◆ TASK TO COMPLETE ◆
Would you return the lines between the one holding "its length in m. -/" and the one holding "let moved := (fmul", inclusive, and only those, exactly as they stand in the listing below?
LISTED RECORDS Start Marker
/-! ### The fits (R180, R181) -/

/-- An arrival as the fits use it: its terminal, its time in ns from the earliest, the times from its terminal. -/
structure Obs where
  term : Nat := 0
  t : Fp := f0
  times : Times := []

/-- A candidate: segment, distance from `END_A` in m, inception in ns from the earliest arrival, ss, ρ, residuals. -/
structure Cand where
  seg : Nat := 0
  x : Fp := f0
  t0 : Fp := f0
  ss : Fp := f0
  rho : Fp := f0
  clamped : Bool := false
  resid : List (Nat × Fp) := []

/-- A segment's velocity in m/ns, and its length in m. -/
def SegCfg.vel (g : SegCfg) : Fp := fpRat g.velocity 1000000000

/-- A segment's length in m. -/
def SegCfg.metres (g : SegCfg) : Fp := fpRat g.length 1000

/-- τ from a segment's end to an observation's terminal. -/
def Obs.tau (o : Obs) (node : Nat) : Fp := (timeOf o.times node).getD f0

/-- The breakpoint x_i of a terminal on a segment, in m. -/
def breakpoint (g : SegCfg) (o : Obs) : Fp :=
  fdiv (fmul (fadd (fsub (o.tau g.endB) (o.tau g.endA)) g.travel) g.vel) (fpInt 2)

/-- A value into a rising list, once. -/
def insertFp (x : Fp) : List Fp → List Fp
  | [] => [x]
  | y :: t => if x.lt y then x :: y :: t else if y.lt x then y :: insertFp x t else y :: t

/-- The intervals of a segment on which every side is constant (R179's arrival model), as bounds in m. -/
def intervals (g : SegCfg) (os : List Obs) : List (Fp × Fp) :=
  let l := g.metres
  let cuts := ((os.map (breakpoint g)).filter fun x => f0.lt x && x.lt l).foldl (fun acc x => insertFp x acc) []
  (f0 :: cuts).zip (cuts ++ [l])

/-- The fit of R180 on one interval; none where x is unobservable. -/
def fitInterval (seg : Nat) (g : SegCfg) (os : List Obs) (iv : Fp × Fp) : Option Cand :=
  let v := g.vel
  let sides := os.map fun o => if iv.2.le (breakpoint g o) then (1 : Int) else -1
  let as := (os.zip sides).map fun p =>
    fsub p.1.t (if p.2 = 1 then p.1.tau g.endA else fadd (p.1.tau g.endB) g.travel)
  let n : Int := os.length
  let sg : Int := sides.sum
  let det := n * n - sg * sg
  if det = 0 then none
  else
    let sa := fsum as
    let ssa := fsum ((as.zip sides).map fun p => fmul (fpInt p.2) p.1)
    let u := fdiv (fsub (fmul (fpInt n) ssa) (fmul (fpInt sg) sa)) (fpInt det)
    let lo := fdiv iv.1 v
    let hi := fdiv iv.2 v
    let uc := if u.lt lo then lo else if hi.lt u then hi else u
    let moved := (fmul v (fpInt 20)).lt (fsub (fmul v uc) (fmul v u)).abs
    let t0 := fdiv (fsub sa (fmul (fpInt sg) uc)) (fpInt n)
    let r := (as.zip sides).map fun p => fsub (fsub p.1 t0) (fmul (fpInt p.2) uc)
    let ss := fsum (r.map fun x => fmul x x)
    some { seg := seg, x := fmul v uc, t0 := t0, ss := ss, rho := fsqrt (fdiv ss (fpInt (max 1 (n - 2)))), clamped := moved
           resid := (os.map (·.term)).zip r }

/-- The candidates of a set of segments. -/
def candidates (t : TopoSec) (segs : List Nat) (os : List Obs) : List Cand :=
  segs.flatMap fun i => let g := t.segs.getD i {}; (intervals g os).filterMap (fitInterval i g os)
LISTED RECORDS End Marker
◆ OUTPUT FOR THIS EXERCISE ◆
/-- A segment's velocity in m/ns, and its length in m. -/
def SegCfg.vel (g : SegCfg) : Fp := fpRat g.velocity 1000000000

/-- A segment's length in m. -/
def SegCfg.metres (g : SegCfg) : Fp := fpRat g.length 1000

/-- τ from a segment's end to an observation's terminal. -/
def Obs.tau (o : Obs) (node : Nat) : Fp := (timeOf o.times node).getD f0

/-- The breakpoint x_i of a terminal on a segment, in m. -/
def breakpoint (g : SegCfg) (o : Obs) : Fp :=
  fdiv (fmul (fadd (fsub (o.tau g.endB) (o.tau g.endA)) g.travel) g.vel) (fpInt 2)

/-- A value into a rising list, once. -/
def insertFp (x : Fp) : List Fp → List Fp
  | [] => [x]
  | y :: t => if x.lt y then x :: y :: t else if y.lt x then y :: insertFp x t else y :: t

/-- The intervals of a segment on which every side is constant (R179's arrival model), as bounds in m. -/
def intervals (g : SegCfg) (os : List Obs) : List (Fp × Fp) :=
  let l := g.metres
  let cuts := ((os.map (breakpoint g)).filter fun x => f0.lt x && x.lt l).foldl (fun acc x => insertFp x acc) []
  (f0 :: cuts).zip (cuts ++ [l])

/-- The fit of R180 on one interval; none where x is unobservable. -/
def fitInterval (seg : Nat) (g : SegCfg) (os : List Obs) (iv : Fp × Fp) : Option Cand :=
  let v := g.vel
  let sides := os.map fun o => if iv.2.le (breakpoint g o) then (1 : Int) else -1
  let as := (os.zip sides).map fun p =>
    fsub p.1.t (if p.2 = 1 then p.1.tau g.endA else fadd (p.1.tau g.endB) g.travel)
  let n : Int := os.length
  let sg : Int := sides.sum
  let det := n * n - sg * sg
  if det = 0 then none
  else
    let sa := fsum as
    let ssa := fsum ((as.zip sides).map fun p => fmul (fpInt p.2) p.1)
    let u := fdiv (fsub (fmul (fpInt n) ssa) (fmul (fpInt sg) sa)) (fpInt det)
    let lo := fdiv iv.1 v
    let hi := fdiv iv.2 v
    let uc := if u.lt lo then lo else if hi.lt u then hi else u
    let moved := (fmul v (fpInt 20)).lt (fsub (fmul v uc) (fmul v u)).abs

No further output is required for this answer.